Die Mord- und Anschlagsreihe des NSU verdeutlicht eine rassistische Entwicklung, die seit dem Mauerfall einer unbekannten Anzahl Menschen das Leben kostete und unter BPOC, Migrant*innen und Angehörigen entsetzliches Leid verursachte. Das Buch “Erinnern stören-der Mauerfall aus migrantischer und jüdischer Perspektive” (2020) versammelt einige der zahllosen Stimmen, aus dieser Zeit, die im Zuge der deutsch-deutschen Vereinigung (erneut) zum Schweigen gebracht wurden. Sie erzählen vom migrantischen und jüdischen Leben in Ost und West, von den Kämpfen um Teilhabe in den 1980er Jahren, von einschneidenden Erlebnissen um die Wende und von der Selbstbehauptung gegen den Rassismus der 1990er Jahre.
Im Gespräch mit Lydia Lierke, die gemeinsam mit Massimo Perinelli das Buch “Erinnern stören. Der Mauerfall aus migrantischer und jüdischer Perspektive” herausgegeben hat, soll es darum gehen, den Geschichten einer postmigrantischen Gesellschaft zuzuhören. Lässt sich der NSU- Komplex durch das Buch “Erinnern stören” anders begreifen? Wie nahmen Migrant*innen, BPOC, Juden und Jüdinnen die 90er Jahre wahr? Welche Zäsur bedeutete der Mauerfall für migrantischen Kämpfe in Ost- und West?
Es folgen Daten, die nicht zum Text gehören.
-- ==== Sys2Proof/Tests/Slice0.lean ====
section
/-!
SUPPORT. Tests on fixed values, taken from spec/95_test_vectors.md and the examples of the rules, the smoke test of
WellFormed, and for every statement with hypotheses a concrete state that meets them.
-/

namespace Sys2Proof.Tests

open Sys2Proof.Machine

/-! ### Helpers -/

/-- The next state of an outcome. -/
def after (o : Host.Outcome State Fault Refusal) : Option State :=
  match o with
  | .next t => some t
  | .fault _ => none
  | .refused _ => none

/-- An armed block with the given window time base and tick flag. -/
def armedAt (winBase : Word) (tickPend : Bool) : State :=
  { State.reset with armed := true, winBase := winBase, tickPend := tickPend }

/-- A pending edge with the given counts. -/
def edgeAt (low high : Word) : State := { State.reset with edgePend := true, low := low, high := high }

/-- A transmitter with the given buffer and shifter. -/
def txAt (buf : Byte) (full busy : Bool) (shift : BitVec 10) (idx : BitVec 4) : State :=
  { State.reset with txBuf := buf, txFull := full, txBusy := busy, txShift := shift, txIdx := idx }

/-- MAIN at `pc` with every local written. -/
def mainAt (pc : MainPc) (v : AdcResult) (l h t : Word) (r : Bool) : State :=
  { State.reset with main := { pc := pc, v := some v, l := some l, h := some h, t := some t, r := some r } }

/-- BCTX active at `pc`. -/
def bctxAt (pc : BctxPc) (r : Bool) : State := { State.reset with bctx := { active := true, pc := pc, r := some r } }

/-- An armed block whose transmitter, LED, counter and faults are as a reset finds them while a frame is sent. -/
def busyWithFault : State :=
  { txAt 9 true true 5 4 with faults := [.txOverrun], armed := true, wt := 17, led := true }

/-- MAIN before its DISARM, both flags pending. -/
def disarmPending : State :=
  { mainAt .gDisarm 203 0 0 25 false with armed := true, tickPend := true, edgePend := true }

/-- MAIN's turn without an ADC offer. -/
def mainTurn : Turn := .main none false false

/-- `s` with one placed turn. -/
def placed (t : Turn) (s : State) : State := { s with schedule := [t] }

/-! ### WellFormed: each check refuses an ill-formed term (30_encoding.md R78, R90, 10_state.md R27) -/

theorem test_main_may_not_issue_clk : wellIssued .main .clk = false := by decide
theorem test_env_may_not_issue_tx_wr : wellIssued .env (.txWr 0) = false := by decide
theorem test_svc_may_not_issue_arm : wellIssued .svc .arm = false := by decide
theorem test_bctx_may_not_issue_tick_svc : wellIssued .bctx .tickSvc = false := by decide
theorem test_bctx_may_issue_tx_wr : wellIssued .bctx (.txWr 0) = true := by decide
theorem test_tick_period_zero_is_illegal : Params.wf { tickPeriod := 0 } = false := by decide
theorem test_tick_period_too_long_is_illegal : Params.wf { tickPeriod := 65537 } = false := by decide
theorem test_default_params_are_legal : Config.params.wf = true := by decide
theorem test_asm_byte_out_of_range : assemble "TX_WR" [256] = none := by decide
theorem test_asm_draw_out_of_range : assemble "DISARM" [2, 0] = none := by decide
theorem test_asm_disarm_order : assemble "DISARM" [1, 0] = some (.disarm true false) := by decide
theorem test_asm_tx_wr : assemble "TX_WR" [0x41] = some (.txWr 0x41) := by decide
theorem test_asm_edge_svc : assemble "EDGE_SVC" [] = some .edgeSvc := by decide

/-! ### Decoding: words written out bit by bit from 30_encoding.md R74, op then the format's fields -/

theorem test_decode_reset : decode 0b00001_000_00000000 = .ok .reset := by decide
theorem test_decode_clk : decode 0b00010_000_00000000 = .ok .clk := by decide
theorem test_decode_edge : decode 0b00011_000_00000000 = .ok .edge := by decide
theorem test_decode_btn : decode 0b00100_000_00000000 = .ok .btn := by decide
theorem test_decode_baud : decode 0b00101_000_00000000 = .ok .baud := by decide
theorem test_decode_tick_svc : decode 0b00110_000_00000000 = .ok .tickSvc := by decide
theorem test_decode_edge_svc : decode 0b00111_000_00000000 = .ok .edgeSvc := by decide
theorem test_decode_arm : decode 0b01000_000_00000000 = .ok .arm := by decide
theorem test_decode_disarm : decode 0b01001_000_000000_1_0 = .ok (.disarm true false) := by decide
theorem test_decode_clear : decode 0b01010_000_00000000 = .ok .clear := by decide
theorem test_decode_rd_wt : decode 0b01011_000_00000000 = .ok .rdWt := by decide
theorem test_decode_rd_low : decode 0b01100_000_00000000 = .ok .rdLow := by decide
theorem test_decode_rd_high : decode 0b01101_000_00000000 = .ok .rdHigh := by decide
theorem test_decode_rd_txrdy : decode 0b01110_000_00000000 = .ok .rdTxrdy := by decide
theorem test_decode_tx_wr : decode 0b01111_000_11101000 = .ok (.txWr 0xE8) := by decide
theorem test_decode_led_on : decode 0b10000_000_00000000 = .ok .ledOn := by decide
theorem test_decode_led_off : decode 0b10001_000_00000000 = .ok .ledOff := by decide
theorem test_decode_stray_bit_z : decode 0x0801 = .error .strayBits := by decide
theorem test_decode_stray_bit_d : decode 0x4804 = .error .strayBits := by decide
theorem test_decode_stray_bit_b : decode 0x7900 = .error .strayBits := by decide
theorem test_decode_all_zero : decode 0x0000 = .error .opZero := by decide
theorem test_decode_op_0x1F : decode 0xF800 = .error .opUnassigned := by decide
theorem test_decode_table_word : decodeTableWord 16 0x7804 = some (.txWr 0x04) := by decide

/-! ### CLK (95_test_vectors.md 2.2); the states also witness ClkAdvancesArmedTimers -/

theorem test_clk_counts_to_9999 :
    exec .clk { armedAt 9998 false with capBase := 100 } = .next { armedAt 9999 false with capBase := 101 } := by rfl
theorem test_clk_wraps_and_sets_tick :
    exec .clk { armedAt 9999 false with capBase := 0xFFFF } = .next { armedAt 0 true with capBase := 0 } := by rfl
theorem witness_clk_loses_tick : exec .clk { armedAt 9999 true with capBase := 5 } =
    .next { armedAt 0 true with capBase := 6, trace := [.lostTick] } := by rfl
theorem witness_clk_disarmed : exec .clk State.reset = .next State.reset := by rfl
theorem witness_clk_tick_period_one : (clkOp { tickPeriod := 1 } (armedAt 0 true)).trace = [.lostTick] := by decide

/-! ### EDGE, EDGE_SVC, TICK_SVC (95_test_vectors.md 2.3, 2.5) -/

theorem test_edge_sets_pending : exec .edge (armedAt 0 false) = .next { armedAt 0 false with edgePend := true } := by rfl
theorem test_edge_lost : exec .edge { edgeAt 0 0 with armed := true } =
    .next { edgeAt 0 0 with armed := true, trace := [.lostEdge] } := by rfl
theorem witness_edge_disarmed : exec .edge State.reset = .next State.reset := by rfl
theorem test_edge_svc_carries : exec .edgeSvc (edgeAt 249 3) = .next { edgeAt 0 4 with edgePend := false } := by rfl
theorem test_edge_svc_high_wraps :
    exec .edgeSvc (edgeAt 249 0xFFFF) = .next { edgeAt 0 0 with edgePend := false } := by rfl
theorem witness_edge_svc_counts : exec .edgeSvc (edgeAt 248 0) = .next { edgeAt 249 0 with edgePend := false } := by rfl
theorem witness_edge_svc_not_enabled : exec .edgeSvc State.reset = .refused (.notEnabled .svc) := by rfl
theorem witness_edge_svc_low_wrap_251 : (edgeSvcOp { lowWrap := 251 } (edgeAt 249 0)).low = 250 ∧
    (edgeSvcOp { lowWrap := 251 } (edgeAt 250 0)).high = 1 := by decide
theorem test_tick_svc_reaches_25 :
    exec .tickSvc { armedAt 0 true with wt := 24 } = .next { armedAt 0 false with wt := 25 } := by rfl
theorem test_tick_svc_wraps :
    exec .tickSvc { armedAt 0 true with wt := 0xFFFF } = .next { armedAt 0 false with wt := 0 } := by rfl
theorem witness_tick_svc_not_enabled : exec .tickSvc State.reset = .refused (.notEnabled .svc) := by rfl

/-! ### ARM, DISARM, CLEAR (95_test_vectors.md 2.6) -/

theorem test_arm : exec .arm State.reset = .next { State.reset with armed := true } := by rfl
theorem witness_arm_armed : exec .arm (armedAt 3 false) = .next (armedAt 3 false) := by rfl
theorem test_disarm_keeps_tick_only : exec (.disarm true false) { armedAt 7 true with edgePend := true } =
    .next { armedAt 7 true with armed := false } := by rfl
theorem test_disarm_keeps_edge_only : exec (.disarm false true) { armedAt 7 true with edgePend := true } =
    .next { armedAt 7 false with armed := false, edgePend := true } := by rfl
theorem test_clear_leaves_flags : exec .clear { edgeAt 7 4 with wt := 25, winBase := 3, capBase := 9 } =
    .next (edgeAt 0 0) := by rfl

/-! ### Reads (95_test_vectors.md 2.7) -/

theorem test_rd_wt : (after (exec .rdWt { State.reset with wt := 25 })).map State.trace =
    some [.read (.wt 25)] := by decide
theorem test_rd_low : (after (exec .rdLow (edgeAt 249 4))).map State.returned = some (some (.low 249)) := by decide
theorem test_rd_high : (after (exec .rdHigh (edgeAt 0 256))).map State.returned = some (some (.high 256)) := by decide
theorem test_rd_txrdy_full : (after (exec .rdTxrdy (txAt 0 true false 0 0))).map State.returned =
    some (some (.txrdy false)) := by decide
theorem test_rd_txrdy_shifting : (after (exec .rdTxrdy (txAt 0 false true 0 0))).map State.returned =
    some (some (.txrdy true)) := by decide

/-! ### TX_WR, BAUD, LED (95_test_vectors.md 2.8, 2.9) -/

theorem test_tx_wr_while_busy : exec (.txWr 0x41) (txAt 0 false true 0x282 3) = .next (txAt 0x41 true true 0x282 3) := by
  rfl
theorem test_tx_wr_overrun : exec (.txWr 0x41) (txAt 0x07 true false 0x3FF 0) =
    .next { txAt 0x07 true false 0x3FF 0 with faults := [.txOverrun], trace := [.fault .txOverrun] } := by rfl
theorem test_baud_loads_0x41 : exec .baud (txAt 0x41 true false 0x3FF 0) =
    .next { txAt 0x41 false true 0x282 0 with txd := false, trace := [.line false] } := by rfl
theorem test_baud_back_to_back : exec .baud (txAt 0x04 true true 0x282 9) =
    .next { txAt 0x04 false true 0x208 0 with txd := false, trace := [.line false] } := by rfl
theorem witness_baud_idle : exec .baud State.reset = .next { State.reset with trace := [.line true] } := by rfl
theorem witness_baud_next_bit : exec .baud (txAt 0 false true 0x282 0) =
    .next { txAt 0 false true 0x282 1 with trace := [.line true] } := by rfl
theorem witness_baud_ends : exec .baud (txAt 0 false true 0x282 9) =
    .next { txAt 0 false false 0x282 0 with trace := [.line true] } := by rfl
theorem test_led_on : exec .ledOn { State.reset with led := true } =
    .next { State.reset with led := true, trace := [.led true] } := by rfl
theorem test_led_off : exec .ledOff { State.reset with led := true } =
    .next { State.reset with trace := [.led false] } := by rfl
theorem test_char_levels_0xE8 :
    charLevels 0xE8 = [false, false, false, false, true, false, true, true, true, true] := by decide

/-! ### BTN and RESET (95_test_vectors.md 2.10, 2.11) -/

theorem test_btn : exec .btn State.reset = .next { State.reset with btnPend := true } := by rfl
theorem test_btn_lost : exec .btn { State.reset with btnPend := true } =
    .next { State.reset with btnPend := true, trace := [.lostBtn] } := by rfl
theorem test_reset_keeps_fault : exec .reset busyWithFault = .next { State.reset with faults := [.txOverrun] } := by rfl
Auf welche gesellschaftlichen Kontinuitäten baut die rassistische Gewalt der 90er Jahre auf?
Diese und weitere Fragen wird Lydia Lierke gemeinsam mit den Autor*innen Cynthia Zimmermann und Felix Axster besprechen.
Lydia Lierke, 1990 in Hoyerswerda geboren, arbeitet als politische Bildnerin im Bereich Anti-Rassismus und Migration und ist Mitglied der Initiative Postmigrantisches Radio. Derzeit plant sie für Oktober 2022 die erste ostdeutsch-migrantische Haymat- Konferenz in Leipzig. Als Mitherausgeberin veröffentlichte sie das Buch Erinnern stören – Der Mauerfall aus migrantischer und jüdischer Perspektive (2020).
Cynthia Zimmermann ist in der DDR geboren, an vielen Orten groß geworden und heute manchmal gern unterwegs. Sie befasst sich mit den Kontinuitäten von rassistischen Strukturen und radikaler Selfcare und ist politisch aktiv in der Initiative 12. August.
Felix Axster hat nach dem Mauerfall eine Kopfgrippe bekommen. Die rassistischen Ausschreitungen und Pogrome der Wende- und Nachwendezeit haben ihn dazu veranlasst, sich während seines Geschichtsstudiums mit der Geschichte von Nationalsozialismus und Kolonialismus zu befassen. Aktuell forscht er zusammen mit Mathias Berek im Rahmen des Forschungsinstituts Gesellschaftlicher Zusammenhalt (FGZ) zu Arbeitskämpfen in den frühen 90ern, der Konjunktur von Ressentiments nach der Vereinigung sowie der Erinnerung an die Wende- und Postwendezeit.